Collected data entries
· · ·
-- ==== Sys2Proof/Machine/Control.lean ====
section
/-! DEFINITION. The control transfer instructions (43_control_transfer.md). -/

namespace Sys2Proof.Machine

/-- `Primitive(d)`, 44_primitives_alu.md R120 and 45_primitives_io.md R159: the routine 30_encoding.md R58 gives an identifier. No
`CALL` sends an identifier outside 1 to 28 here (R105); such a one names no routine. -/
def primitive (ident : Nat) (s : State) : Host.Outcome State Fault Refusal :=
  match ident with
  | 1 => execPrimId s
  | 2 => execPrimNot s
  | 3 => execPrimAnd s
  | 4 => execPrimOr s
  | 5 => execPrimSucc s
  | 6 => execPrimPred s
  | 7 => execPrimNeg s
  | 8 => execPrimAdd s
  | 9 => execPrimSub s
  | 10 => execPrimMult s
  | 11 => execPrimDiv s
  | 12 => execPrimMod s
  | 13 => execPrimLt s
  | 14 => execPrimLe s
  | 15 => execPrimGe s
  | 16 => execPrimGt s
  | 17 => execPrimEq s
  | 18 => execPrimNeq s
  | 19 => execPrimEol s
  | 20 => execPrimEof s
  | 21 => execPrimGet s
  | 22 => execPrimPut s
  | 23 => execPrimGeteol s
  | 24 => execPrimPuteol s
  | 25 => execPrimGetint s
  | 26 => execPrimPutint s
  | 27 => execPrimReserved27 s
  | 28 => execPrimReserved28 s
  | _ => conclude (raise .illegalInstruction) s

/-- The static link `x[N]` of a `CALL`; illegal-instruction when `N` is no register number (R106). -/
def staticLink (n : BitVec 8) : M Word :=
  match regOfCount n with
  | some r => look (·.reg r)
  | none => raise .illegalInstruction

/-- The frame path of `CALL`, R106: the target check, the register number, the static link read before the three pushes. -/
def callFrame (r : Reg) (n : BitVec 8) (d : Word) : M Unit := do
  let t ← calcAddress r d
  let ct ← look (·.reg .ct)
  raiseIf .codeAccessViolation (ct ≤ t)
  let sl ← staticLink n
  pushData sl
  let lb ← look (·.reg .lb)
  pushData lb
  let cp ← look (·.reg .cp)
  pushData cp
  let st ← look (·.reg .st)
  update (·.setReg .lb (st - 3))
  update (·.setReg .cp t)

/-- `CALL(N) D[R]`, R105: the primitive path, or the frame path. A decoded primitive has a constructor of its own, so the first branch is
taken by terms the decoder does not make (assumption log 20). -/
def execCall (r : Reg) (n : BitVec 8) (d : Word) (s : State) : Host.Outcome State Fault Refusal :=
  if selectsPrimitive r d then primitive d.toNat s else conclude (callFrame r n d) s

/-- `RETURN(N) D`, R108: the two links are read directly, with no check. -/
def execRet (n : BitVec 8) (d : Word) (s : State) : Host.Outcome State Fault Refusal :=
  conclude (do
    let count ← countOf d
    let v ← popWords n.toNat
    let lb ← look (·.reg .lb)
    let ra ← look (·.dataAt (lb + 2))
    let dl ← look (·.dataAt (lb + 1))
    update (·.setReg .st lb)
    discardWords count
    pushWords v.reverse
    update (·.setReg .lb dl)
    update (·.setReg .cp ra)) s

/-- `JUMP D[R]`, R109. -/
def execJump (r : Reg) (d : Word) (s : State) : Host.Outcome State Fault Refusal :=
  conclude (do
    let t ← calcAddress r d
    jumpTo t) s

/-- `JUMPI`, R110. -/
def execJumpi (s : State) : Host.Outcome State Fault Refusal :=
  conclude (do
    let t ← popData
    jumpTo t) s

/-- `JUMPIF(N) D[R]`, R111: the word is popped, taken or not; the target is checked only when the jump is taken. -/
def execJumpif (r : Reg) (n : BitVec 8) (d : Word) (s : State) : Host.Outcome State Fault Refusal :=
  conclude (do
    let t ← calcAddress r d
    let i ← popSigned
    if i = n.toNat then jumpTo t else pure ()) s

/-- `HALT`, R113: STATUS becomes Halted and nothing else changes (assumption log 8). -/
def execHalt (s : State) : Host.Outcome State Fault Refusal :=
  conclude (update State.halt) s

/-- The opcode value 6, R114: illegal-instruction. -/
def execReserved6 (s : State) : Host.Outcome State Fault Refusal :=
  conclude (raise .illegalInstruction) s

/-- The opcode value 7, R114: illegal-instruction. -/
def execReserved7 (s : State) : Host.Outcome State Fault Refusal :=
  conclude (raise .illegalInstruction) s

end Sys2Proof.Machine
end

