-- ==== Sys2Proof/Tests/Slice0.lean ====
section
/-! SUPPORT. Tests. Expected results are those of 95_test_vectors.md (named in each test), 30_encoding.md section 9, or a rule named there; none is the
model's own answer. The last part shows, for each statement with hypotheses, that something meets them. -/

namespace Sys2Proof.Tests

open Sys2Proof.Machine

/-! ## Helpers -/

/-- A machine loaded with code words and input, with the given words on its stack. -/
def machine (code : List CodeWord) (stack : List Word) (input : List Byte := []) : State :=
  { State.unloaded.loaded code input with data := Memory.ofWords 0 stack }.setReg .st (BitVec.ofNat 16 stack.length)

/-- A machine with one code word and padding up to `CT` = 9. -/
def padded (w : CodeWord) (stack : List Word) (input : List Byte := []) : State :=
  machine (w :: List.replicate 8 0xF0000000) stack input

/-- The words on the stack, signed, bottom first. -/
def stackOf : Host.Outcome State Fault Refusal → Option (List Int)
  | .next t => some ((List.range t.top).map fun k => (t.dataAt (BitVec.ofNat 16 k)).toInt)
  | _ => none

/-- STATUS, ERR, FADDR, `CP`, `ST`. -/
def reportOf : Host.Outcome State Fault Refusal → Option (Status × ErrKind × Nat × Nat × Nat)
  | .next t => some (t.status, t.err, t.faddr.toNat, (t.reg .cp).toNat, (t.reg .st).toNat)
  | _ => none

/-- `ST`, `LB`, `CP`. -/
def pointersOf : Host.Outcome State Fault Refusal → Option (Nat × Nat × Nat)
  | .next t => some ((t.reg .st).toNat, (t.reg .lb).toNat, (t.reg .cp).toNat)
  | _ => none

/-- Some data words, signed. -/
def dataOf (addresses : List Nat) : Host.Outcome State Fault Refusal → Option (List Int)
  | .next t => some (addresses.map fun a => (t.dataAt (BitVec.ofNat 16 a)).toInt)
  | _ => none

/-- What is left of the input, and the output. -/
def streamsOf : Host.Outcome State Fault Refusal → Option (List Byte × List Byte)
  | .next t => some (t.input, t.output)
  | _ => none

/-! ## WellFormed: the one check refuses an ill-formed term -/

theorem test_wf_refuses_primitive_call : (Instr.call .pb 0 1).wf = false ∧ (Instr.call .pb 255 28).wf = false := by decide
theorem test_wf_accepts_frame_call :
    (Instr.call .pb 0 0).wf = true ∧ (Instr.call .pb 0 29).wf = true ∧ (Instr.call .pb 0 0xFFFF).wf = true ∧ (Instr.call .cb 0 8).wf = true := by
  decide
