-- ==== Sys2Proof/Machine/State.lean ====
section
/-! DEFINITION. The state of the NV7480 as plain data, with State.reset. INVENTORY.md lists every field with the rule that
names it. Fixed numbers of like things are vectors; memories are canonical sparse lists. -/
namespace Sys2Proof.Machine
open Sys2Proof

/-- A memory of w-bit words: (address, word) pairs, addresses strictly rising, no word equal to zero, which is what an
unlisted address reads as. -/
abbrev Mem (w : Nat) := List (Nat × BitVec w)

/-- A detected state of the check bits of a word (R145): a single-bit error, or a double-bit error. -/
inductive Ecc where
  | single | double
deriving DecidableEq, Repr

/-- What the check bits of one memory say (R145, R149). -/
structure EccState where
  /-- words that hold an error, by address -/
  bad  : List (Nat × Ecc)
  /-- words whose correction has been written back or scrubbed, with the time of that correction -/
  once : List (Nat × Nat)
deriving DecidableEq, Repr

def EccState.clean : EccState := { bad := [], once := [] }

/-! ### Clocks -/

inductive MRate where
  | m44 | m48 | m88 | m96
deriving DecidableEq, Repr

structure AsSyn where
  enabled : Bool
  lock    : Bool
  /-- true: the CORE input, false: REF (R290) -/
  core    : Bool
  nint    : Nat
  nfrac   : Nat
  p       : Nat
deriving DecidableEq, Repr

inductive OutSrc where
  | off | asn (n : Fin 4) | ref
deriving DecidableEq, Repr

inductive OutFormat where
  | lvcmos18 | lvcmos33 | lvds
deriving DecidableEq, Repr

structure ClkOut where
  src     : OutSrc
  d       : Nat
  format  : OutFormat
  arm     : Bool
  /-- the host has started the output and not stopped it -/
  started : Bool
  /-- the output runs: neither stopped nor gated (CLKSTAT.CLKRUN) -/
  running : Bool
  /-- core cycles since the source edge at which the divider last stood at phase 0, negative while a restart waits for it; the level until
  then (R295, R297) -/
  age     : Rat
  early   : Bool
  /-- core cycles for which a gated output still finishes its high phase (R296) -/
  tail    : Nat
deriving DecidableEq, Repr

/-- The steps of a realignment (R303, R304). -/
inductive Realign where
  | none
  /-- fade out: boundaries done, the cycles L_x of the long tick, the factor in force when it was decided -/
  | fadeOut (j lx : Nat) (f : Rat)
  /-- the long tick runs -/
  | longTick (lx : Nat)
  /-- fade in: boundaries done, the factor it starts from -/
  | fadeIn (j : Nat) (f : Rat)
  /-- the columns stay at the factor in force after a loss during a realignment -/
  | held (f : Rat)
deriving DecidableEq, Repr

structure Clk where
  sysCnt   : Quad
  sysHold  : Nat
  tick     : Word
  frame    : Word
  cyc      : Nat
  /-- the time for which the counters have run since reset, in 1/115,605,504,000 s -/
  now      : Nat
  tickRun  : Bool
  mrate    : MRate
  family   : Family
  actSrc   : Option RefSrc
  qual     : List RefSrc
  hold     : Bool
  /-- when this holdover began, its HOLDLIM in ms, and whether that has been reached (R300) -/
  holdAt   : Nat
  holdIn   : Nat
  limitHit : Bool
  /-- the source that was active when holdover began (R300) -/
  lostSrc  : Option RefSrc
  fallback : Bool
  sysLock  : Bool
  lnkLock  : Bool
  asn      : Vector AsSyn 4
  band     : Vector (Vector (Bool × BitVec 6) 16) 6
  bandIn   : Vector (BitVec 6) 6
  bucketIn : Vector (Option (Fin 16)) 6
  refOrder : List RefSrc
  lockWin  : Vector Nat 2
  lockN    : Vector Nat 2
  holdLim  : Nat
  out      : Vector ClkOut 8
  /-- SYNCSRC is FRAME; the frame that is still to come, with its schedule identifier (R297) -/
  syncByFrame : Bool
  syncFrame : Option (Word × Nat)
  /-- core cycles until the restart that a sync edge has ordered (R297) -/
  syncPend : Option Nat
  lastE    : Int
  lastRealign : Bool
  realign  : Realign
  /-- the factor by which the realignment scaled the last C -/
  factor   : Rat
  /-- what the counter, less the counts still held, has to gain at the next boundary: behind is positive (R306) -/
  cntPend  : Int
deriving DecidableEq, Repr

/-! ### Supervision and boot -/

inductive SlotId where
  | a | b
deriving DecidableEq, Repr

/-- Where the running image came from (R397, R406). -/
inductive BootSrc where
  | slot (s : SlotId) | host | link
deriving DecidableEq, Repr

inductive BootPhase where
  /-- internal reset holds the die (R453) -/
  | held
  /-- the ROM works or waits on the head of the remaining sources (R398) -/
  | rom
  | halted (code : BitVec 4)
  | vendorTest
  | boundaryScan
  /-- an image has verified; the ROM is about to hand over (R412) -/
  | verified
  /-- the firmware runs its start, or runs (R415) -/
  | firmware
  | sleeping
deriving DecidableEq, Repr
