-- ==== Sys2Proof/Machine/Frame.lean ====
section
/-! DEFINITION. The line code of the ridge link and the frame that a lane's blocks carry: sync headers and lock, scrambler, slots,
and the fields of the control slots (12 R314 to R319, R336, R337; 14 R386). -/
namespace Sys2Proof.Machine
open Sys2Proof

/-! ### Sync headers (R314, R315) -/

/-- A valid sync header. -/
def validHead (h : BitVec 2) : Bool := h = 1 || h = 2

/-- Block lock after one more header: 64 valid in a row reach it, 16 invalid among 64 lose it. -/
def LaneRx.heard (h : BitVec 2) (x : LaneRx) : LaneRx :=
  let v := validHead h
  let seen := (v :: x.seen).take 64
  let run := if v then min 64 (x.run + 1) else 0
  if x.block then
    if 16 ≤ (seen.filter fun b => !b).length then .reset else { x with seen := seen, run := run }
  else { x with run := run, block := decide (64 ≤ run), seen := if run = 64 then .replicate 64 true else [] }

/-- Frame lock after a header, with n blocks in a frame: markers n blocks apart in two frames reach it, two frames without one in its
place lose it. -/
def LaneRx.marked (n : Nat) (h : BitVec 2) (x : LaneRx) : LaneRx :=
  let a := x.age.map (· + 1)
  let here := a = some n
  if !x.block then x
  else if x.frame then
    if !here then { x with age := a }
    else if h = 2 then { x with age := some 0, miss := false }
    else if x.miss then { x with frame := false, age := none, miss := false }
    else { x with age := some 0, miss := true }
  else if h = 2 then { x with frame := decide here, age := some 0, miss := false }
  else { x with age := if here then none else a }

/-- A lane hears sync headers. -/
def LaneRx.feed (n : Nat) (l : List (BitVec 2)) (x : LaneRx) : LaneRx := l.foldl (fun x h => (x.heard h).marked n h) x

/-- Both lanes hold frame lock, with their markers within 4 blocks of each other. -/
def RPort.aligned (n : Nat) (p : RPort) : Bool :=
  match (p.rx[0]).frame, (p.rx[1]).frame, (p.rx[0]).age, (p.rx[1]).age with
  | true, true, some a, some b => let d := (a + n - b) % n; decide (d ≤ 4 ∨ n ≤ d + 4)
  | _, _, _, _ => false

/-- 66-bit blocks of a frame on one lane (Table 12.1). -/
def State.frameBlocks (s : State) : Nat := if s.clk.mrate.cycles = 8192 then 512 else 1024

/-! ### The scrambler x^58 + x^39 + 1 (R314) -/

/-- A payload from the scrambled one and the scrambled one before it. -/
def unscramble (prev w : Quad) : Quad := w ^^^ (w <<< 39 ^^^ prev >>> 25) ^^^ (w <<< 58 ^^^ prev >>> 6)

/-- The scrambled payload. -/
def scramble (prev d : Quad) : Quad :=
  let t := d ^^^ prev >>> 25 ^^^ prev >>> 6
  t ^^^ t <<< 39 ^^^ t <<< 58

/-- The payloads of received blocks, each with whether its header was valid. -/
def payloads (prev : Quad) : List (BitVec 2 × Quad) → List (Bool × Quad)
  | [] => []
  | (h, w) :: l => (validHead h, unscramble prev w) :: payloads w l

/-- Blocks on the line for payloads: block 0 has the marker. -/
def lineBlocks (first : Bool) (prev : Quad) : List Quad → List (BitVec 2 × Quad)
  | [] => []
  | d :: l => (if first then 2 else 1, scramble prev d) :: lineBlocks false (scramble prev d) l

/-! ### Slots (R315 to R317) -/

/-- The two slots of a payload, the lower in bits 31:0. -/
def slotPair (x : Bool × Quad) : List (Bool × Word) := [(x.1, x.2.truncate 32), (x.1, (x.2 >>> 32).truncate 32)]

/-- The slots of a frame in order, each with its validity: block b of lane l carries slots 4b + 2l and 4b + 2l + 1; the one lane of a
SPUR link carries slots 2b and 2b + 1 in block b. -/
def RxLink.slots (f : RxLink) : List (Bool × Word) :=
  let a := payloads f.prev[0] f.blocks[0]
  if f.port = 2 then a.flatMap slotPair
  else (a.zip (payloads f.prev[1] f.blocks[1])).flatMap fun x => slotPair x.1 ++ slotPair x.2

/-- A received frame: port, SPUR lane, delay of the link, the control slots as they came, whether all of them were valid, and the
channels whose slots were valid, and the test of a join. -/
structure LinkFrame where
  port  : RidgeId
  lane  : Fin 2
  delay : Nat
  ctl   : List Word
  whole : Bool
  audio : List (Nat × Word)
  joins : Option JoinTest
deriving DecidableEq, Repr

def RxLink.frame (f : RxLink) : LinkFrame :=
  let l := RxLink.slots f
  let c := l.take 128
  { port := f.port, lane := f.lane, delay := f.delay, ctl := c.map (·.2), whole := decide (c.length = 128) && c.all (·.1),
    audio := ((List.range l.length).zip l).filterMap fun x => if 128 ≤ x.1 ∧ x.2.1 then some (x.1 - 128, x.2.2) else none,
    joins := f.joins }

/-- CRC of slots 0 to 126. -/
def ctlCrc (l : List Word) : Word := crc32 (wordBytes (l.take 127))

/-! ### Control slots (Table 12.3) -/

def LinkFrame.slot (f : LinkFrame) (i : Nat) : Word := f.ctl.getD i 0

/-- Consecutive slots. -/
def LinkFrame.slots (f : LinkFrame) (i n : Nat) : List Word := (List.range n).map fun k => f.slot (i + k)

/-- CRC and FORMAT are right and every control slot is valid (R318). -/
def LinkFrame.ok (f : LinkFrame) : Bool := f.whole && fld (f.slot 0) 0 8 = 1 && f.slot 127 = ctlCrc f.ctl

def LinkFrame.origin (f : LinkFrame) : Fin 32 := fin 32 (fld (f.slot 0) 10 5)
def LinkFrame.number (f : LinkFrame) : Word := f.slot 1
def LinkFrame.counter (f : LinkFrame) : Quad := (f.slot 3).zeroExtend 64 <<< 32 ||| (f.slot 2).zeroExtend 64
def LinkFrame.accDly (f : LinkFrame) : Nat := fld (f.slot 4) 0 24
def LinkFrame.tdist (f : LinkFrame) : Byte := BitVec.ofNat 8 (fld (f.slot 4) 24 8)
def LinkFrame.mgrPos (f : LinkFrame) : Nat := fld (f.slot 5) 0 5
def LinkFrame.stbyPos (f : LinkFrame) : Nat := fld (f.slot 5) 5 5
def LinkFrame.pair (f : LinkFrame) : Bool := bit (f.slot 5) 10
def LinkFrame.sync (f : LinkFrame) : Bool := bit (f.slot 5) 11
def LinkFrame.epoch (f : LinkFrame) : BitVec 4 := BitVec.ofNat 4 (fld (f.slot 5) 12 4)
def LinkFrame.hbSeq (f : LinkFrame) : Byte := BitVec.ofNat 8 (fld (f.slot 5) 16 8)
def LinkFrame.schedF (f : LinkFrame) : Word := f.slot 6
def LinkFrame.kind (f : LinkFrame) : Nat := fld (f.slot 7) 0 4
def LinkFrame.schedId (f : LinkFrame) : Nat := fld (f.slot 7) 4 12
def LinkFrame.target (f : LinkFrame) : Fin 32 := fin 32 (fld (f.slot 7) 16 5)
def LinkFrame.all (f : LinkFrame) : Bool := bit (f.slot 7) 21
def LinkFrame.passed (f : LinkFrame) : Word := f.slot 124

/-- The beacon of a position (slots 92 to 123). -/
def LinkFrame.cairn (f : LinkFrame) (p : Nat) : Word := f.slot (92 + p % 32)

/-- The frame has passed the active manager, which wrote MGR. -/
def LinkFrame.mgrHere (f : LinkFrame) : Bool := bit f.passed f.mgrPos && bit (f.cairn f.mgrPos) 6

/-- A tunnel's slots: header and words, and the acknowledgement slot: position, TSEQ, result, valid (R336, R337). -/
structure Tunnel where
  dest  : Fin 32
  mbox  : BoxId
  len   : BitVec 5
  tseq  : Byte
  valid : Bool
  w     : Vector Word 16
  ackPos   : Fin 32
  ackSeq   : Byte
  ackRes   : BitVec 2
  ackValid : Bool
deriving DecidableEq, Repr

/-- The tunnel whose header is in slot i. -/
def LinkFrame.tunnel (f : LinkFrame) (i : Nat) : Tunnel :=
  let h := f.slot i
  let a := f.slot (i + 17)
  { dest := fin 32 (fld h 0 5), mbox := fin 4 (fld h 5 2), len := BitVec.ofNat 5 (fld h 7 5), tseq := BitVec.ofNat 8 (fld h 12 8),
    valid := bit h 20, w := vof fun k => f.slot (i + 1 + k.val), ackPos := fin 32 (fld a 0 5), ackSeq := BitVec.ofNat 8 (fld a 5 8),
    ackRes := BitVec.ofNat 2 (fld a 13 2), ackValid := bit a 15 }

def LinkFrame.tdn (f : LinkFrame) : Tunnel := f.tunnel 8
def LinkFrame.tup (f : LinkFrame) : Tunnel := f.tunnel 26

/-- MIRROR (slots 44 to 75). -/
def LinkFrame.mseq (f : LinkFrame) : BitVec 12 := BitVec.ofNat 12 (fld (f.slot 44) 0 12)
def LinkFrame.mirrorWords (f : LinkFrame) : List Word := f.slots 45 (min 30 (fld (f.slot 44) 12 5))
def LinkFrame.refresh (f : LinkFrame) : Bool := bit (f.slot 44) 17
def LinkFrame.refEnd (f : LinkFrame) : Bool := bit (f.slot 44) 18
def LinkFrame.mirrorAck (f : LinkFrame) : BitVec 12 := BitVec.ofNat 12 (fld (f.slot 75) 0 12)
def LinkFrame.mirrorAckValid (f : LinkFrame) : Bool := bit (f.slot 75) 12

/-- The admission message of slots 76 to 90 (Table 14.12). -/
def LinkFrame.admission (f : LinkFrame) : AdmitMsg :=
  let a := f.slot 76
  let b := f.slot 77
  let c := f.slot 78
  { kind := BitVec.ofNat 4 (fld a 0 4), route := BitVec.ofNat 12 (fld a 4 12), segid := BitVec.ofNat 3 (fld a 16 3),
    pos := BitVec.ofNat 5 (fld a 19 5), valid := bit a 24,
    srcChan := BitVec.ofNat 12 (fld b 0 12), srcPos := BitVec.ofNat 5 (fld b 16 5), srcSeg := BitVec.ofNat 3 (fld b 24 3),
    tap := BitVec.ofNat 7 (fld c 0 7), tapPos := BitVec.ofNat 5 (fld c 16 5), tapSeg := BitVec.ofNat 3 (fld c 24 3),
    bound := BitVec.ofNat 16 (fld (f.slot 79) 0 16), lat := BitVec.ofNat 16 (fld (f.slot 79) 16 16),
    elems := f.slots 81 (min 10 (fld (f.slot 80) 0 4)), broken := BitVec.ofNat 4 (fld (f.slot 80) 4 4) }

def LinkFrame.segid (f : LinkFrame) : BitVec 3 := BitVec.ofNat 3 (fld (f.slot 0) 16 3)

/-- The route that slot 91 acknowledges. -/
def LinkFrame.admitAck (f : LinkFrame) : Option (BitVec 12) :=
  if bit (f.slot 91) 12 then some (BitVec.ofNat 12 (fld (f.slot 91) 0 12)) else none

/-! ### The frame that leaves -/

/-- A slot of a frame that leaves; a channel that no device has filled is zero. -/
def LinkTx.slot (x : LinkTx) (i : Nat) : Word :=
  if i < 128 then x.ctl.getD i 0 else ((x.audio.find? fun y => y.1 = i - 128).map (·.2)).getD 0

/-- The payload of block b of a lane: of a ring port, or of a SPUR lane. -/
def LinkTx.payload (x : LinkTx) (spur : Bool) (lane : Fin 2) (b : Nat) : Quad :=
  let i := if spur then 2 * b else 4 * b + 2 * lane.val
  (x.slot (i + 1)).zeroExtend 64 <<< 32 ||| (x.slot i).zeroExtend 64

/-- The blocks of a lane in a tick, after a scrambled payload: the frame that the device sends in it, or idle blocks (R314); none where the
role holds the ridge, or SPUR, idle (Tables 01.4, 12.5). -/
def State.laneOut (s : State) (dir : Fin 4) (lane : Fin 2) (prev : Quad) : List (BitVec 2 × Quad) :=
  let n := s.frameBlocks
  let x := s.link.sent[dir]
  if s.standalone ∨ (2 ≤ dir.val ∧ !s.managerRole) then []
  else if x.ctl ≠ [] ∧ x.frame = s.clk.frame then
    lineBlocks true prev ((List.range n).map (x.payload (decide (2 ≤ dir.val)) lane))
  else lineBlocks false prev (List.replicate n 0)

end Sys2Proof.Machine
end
· · ·
== Task item ==
Which lines should be output? Exactly those from the first line of the data through the line containing "if selectsPrimitive r", inclusive.

== Response to this task ==
-- ==== Sys2Proof/Machine/Control.lean ====
section
/-! DEFINITION. The control transfer instructions (43_control_transfer.md). -/

namespace Sys2Proof.Machine

/-- `Primitive(d)`, 44_primitives_alu.md R120 and 45_primitives_io.md R159: the routine 30_encoding.md R58 gives an identifier. No
`CALL` sends an identifier outside 1 to 28 here (R105); such a one names no routine. -/
def primitive (ident : Nat) (s : State) : Host.Outcome State Fault Refusal :=
  match ident with
  | 1 => execPrimId s
  | 2 => execPrimNot s
  | 3 => execPrimAnd s
  | 4 => execPrimOr s
  | 5 => execPrimSucc s
  | 6 => execPrimPred s
  | 7 => execPrimNeg s
  | 8 => execPrimAdd s
  | 9 => execPrimSub s
  | 10 => execPrimMult s
  | 11 => execPrimDiv s
  | 12 => execPrimMod s
  | 13 => execPrimLt s
  | 14 => execPrimLe s
  | 15 => execPrimGe s
  | 16 => execPrimGt s
  | 17 => execPrimEq s
  | 18 => execPrimNeq s
  | 19 => execPrimEol s
  | 20 => execPrimEof s
  | 21 => execPrimGet s
  | 22 => execPrimPut s
  | 23 => execPrimGeteol s
  | 24 => execPrimPuteol s
  | 25 => execPrimGetint s
  | 26 => execPrimPutint s
  | 27 => execPrimReserved27 s
  | 28 => execPrimReserved28 s
  | _ => conclude (raise .illegalInstruction) s

/-- The static link `x[N]` of a `CALL`; illegal-instruction when `N` is no register number (R106). -/
def staticLink (n : BitVec 8) : M Word :=
  match regOfCount n with
  | some r => look (·.reg r)
  | none => raise .illegalInstruction

/-- The frame path of `CALL`, R106: the target check, the register number, the static link read before the three pushes. -/
def callFrame (r : Reg) (n : BitVec 8) (d : Word) : M Unit := do
  let t ← calcAddress r d
  let ct ← look (·.reg .ct)
  raiseIf .codeAccessViolation (ct ≤ t)
  let sl ← staticLink n
  pushData sl
  let lb ← look (·.reg .lb)
  pushData lb
  let cp ← look (·.reg .cp)
  pushData cp
  let st ← look (·.reg .st)
  update (·.setReg .lb (st - 3))
  update (·.setReg .cp t)

/-- `CALL(N) D[R]`, R105: the primitive path, or the frame path. A decoded primitive has a constructor of its own, so the first branch is
taken by terms the decoder does not make (assumption log 20). -/
def execCall (r : Reg) (n : BitVec 8) (d : Word) (s : State) : Host.Outcome State Fault Refusal :=
  if selectsPrimitive r d then primitive d.toNat s else conclude (callFrame r n d) s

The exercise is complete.